Provided data:
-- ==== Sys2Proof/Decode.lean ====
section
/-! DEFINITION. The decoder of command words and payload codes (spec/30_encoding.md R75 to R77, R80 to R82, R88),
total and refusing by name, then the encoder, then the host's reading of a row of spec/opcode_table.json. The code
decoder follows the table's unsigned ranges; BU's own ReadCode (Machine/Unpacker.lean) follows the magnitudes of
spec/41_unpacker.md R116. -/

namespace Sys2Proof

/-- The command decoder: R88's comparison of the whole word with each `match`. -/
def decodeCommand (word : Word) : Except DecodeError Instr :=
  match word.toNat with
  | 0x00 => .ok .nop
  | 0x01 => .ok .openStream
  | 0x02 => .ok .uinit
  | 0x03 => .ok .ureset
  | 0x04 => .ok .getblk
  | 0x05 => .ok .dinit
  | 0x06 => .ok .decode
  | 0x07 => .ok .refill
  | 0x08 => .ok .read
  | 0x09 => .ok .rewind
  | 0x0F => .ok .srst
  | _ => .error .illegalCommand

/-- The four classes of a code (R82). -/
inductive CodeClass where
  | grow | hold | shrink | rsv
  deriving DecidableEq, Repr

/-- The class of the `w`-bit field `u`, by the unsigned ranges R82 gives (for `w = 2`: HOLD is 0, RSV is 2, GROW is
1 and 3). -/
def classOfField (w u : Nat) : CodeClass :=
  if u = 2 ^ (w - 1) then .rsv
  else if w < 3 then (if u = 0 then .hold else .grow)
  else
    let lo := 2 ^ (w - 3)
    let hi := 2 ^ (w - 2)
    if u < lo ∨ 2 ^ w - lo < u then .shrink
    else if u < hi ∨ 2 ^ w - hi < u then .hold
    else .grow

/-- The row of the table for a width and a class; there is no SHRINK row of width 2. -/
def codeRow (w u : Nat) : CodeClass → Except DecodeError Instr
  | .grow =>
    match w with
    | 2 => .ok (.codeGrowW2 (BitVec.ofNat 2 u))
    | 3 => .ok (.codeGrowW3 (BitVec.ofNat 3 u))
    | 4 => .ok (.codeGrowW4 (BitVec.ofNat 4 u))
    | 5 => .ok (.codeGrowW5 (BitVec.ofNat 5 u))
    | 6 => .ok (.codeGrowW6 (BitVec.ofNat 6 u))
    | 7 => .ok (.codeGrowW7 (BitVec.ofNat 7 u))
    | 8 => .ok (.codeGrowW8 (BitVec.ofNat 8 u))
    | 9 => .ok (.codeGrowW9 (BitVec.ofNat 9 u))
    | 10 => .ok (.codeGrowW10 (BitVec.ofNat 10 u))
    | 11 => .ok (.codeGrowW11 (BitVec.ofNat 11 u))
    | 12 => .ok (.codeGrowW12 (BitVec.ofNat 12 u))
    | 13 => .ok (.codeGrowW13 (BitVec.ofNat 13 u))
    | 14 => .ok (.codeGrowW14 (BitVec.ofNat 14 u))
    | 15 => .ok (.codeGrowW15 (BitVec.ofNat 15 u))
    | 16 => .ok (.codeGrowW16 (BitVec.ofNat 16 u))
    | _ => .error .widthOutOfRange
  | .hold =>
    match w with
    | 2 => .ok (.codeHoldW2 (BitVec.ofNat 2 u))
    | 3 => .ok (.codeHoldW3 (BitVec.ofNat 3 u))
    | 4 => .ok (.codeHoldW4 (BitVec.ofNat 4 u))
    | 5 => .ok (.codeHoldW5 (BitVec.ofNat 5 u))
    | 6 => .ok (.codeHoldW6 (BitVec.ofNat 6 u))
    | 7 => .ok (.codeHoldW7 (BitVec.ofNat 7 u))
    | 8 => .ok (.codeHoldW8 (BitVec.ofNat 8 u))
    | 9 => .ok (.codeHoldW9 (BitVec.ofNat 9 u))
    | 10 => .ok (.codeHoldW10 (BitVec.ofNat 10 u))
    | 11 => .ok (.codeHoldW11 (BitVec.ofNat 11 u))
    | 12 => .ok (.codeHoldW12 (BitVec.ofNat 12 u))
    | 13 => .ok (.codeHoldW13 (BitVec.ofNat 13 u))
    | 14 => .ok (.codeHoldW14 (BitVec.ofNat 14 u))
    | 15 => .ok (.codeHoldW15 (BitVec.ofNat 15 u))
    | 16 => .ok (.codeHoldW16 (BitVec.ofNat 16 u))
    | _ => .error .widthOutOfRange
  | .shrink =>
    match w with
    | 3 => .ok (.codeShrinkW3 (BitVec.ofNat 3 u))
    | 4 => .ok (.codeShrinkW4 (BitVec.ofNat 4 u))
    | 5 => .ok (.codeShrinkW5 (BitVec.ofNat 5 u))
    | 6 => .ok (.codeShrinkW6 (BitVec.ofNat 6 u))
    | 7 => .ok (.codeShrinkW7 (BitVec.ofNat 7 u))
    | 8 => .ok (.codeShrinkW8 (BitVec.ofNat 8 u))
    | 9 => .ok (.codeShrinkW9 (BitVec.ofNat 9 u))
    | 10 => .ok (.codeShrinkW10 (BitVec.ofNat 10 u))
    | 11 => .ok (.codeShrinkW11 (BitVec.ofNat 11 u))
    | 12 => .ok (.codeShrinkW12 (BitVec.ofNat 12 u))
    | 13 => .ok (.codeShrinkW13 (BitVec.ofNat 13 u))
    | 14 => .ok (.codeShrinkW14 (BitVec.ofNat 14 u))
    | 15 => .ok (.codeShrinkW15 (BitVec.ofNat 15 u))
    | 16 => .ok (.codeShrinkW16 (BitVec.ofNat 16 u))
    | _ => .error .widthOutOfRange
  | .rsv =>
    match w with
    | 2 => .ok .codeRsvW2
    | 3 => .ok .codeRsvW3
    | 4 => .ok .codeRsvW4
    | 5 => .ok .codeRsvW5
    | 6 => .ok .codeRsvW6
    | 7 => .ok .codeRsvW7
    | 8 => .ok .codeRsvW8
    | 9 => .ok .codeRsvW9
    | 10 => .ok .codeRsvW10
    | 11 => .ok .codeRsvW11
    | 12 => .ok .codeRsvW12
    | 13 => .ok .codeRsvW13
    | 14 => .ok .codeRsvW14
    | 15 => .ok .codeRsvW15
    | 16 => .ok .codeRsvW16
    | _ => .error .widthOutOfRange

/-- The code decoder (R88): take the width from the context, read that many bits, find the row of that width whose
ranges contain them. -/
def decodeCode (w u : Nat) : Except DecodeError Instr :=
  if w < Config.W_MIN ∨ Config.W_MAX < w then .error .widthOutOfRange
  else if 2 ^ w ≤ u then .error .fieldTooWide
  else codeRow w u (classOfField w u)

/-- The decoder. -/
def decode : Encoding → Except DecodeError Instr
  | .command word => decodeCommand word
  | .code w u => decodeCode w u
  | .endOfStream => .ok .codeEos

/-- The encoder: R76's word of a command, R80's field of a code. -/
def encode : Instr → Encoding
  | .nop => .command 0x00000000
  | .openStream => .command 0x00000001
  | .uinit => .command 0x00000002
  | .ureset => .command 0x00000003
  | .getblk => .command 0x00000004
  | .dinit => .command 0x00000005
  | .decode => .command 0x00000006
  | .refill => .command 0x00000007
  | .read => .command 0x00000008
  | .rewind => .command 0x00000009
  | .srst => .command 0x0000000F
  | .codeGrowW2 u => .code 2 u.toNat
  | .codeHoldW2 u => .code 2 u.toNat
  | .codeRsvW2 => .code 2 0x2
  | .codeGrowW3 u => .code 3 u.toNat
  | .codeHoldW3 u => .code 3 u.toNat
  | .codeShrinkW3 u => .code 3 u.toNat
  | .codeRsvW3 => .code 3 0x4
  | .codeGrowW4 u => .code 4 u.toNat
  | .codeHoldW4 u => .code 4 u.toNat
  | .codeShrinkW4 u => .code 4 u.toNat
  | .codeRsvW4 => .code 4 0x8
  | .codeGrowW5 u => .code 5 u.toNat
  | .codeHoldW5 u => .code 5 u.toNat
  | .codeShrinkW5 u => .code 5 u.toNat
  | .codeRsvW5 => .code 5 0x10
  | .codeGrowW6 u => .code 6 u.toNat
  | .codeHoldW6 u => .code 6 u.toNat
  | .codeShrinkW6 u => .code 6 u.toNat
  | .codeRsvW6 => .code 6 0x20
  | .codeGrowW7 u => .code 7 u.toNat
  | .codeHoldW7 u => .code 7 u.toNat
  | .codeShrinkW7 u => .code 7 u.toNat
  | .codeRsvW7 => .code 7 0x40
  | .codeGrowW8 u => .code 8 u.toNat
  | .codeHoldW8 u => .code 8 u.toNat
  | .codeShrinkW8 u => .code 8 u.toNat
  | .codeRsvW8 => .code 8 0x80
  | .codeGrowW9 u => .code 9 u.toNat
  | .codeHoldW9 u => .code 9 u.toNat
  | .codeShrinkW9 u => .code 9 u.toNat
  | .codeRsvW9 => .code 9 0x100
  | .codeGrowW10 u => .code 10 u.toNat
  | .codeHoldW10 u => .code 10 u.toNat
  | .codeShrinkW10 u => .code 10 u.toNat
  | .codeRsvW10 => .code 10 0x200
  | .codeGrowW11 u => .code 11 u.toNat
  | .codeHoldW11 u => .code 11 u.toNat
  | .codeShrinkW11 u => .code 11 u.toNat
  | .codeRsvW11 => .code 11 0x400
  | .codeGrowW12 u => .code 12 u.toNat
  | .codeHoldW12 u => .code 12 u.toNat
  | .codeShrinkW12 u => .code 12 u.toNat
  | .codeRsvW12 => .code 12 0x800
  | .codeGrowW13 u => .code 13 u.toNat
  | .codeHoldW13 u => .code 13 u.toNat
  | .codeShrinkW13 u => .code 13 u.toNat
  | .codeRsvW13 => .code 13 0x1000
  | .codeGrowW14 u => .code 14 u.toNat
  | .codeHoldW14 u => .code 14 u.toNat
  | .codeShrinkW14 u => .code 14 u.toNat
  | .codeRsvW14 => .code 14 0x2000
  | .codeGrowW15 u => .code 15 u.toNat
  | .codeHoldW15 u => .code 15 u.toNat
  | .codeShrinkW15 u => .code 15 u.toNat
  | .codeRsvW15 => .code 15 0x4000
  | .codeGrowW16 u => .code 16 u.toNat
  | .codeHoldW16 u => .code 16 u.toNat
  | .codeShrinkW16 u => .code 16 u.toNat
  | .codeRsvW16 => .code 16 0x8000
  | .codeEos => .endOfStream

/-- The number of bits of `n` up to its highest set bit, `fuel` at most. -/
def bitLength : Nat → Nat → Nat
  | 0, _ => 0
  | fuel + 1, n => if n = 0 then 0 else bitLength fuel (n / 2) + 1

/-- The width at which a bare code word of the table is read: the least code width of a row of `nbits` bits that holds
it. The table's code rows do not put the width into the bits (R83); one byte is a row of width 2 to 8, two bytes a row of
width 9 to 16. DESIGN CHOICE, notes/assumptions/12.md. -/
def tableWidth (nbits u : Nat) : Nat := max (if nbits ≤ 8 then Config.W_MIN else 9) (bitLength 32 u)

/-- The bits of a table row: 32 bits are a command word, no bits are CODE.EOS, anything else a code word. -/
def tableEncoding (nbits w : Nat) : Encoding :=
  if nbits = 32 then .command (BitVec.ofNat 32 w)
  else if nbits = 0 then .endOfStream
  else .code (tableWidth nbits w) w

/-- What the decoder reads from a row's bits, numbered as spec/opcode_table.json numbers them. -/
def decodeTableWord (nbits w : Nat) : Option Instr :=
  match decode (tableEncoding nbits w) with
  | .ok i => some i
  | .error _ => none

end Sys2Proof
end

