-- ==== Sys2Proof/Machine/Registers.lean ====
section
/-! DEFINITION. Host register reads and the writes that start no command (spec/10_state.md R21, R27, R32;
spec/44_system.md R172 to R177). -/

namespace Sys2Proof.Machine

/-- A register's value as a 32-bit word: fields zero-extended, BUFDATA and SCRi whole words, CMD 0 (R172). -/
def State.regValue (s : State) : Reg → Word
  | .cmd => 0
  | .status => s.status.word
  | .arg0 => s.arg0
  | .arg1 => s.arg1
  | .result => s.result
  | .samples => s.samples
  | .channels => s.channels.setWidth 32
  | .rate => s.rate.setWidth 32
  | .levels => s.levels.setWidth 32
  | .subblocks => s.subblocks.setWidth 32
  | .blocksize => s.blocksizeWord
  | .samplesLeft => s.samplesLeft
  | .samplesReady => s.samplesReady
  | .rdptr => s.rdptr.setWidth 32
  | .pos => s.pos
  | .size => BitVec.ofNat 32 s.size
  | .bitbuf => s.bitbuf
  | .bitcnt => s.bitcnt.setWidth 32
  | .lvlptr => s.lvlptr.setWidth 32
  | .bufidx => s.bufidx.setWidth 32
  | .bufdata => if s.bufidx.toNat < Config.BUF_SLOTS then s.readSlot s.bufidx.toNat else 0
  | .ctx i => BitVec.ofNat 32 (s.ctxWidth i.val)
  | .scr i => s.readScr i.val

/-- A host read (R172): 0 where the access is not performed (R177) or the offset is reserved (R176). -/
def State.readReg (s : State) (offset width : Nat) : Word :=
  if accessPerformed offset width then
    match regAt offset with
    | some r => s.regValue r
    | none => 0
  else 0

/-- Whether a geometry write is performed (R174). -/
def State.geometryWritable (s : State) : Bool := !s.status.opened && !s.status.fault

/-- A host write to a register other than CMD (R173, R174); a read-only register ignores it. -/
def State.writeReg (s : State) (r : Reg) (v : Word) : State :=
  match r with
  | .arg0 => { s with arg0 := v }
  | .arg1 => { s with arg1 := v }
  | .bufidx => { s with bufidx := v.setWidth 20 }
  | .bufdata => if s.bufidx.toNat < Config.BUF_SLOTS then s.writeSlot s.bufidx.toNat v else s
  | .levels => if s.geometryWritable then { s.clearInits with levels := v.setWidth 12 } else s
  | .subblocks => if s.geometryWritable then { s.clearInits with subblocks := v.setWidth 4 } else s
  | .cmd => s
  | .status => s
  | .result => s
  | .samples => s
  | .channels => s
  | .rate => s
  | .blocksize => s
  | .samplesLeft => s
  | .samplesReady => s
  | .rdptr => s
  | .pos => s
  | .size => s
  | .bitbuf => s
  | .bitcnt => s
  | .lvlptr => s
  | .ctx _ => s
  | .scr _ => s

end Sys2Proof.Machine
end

Action item:
Here the job is to set down exactly the lines of the material above that fall between the one with "def codeRow (w" and the one with "(.codeGrowW7 (BitVec.ofNat 7 u))", inclusive, and nothing beyond them.

Exercise response:
def codeRow (w u : Nat) : CodeClass → Except DecodeError Instr
  | .grow =>
    match w with
    | 2 => .ok (.codeGrowW2 (BitVec.ofNat 2 u))
    | 3 => .ok (.codeGrowW3 (BitVec.ofNat 3 u))
    | 4 => .ok (.codeGrowW4 (BitVec.ofNat 4 u))
    | 5 => .ok (.codeGrowW5 (BitVec.ofNat 5 u))
    | 6 => .ok (.codeGrowW6 (BitVec.ofNat 6 u))
    | 7 => .ok (.codeGrowW7 (BitVec.ofNat 7 u))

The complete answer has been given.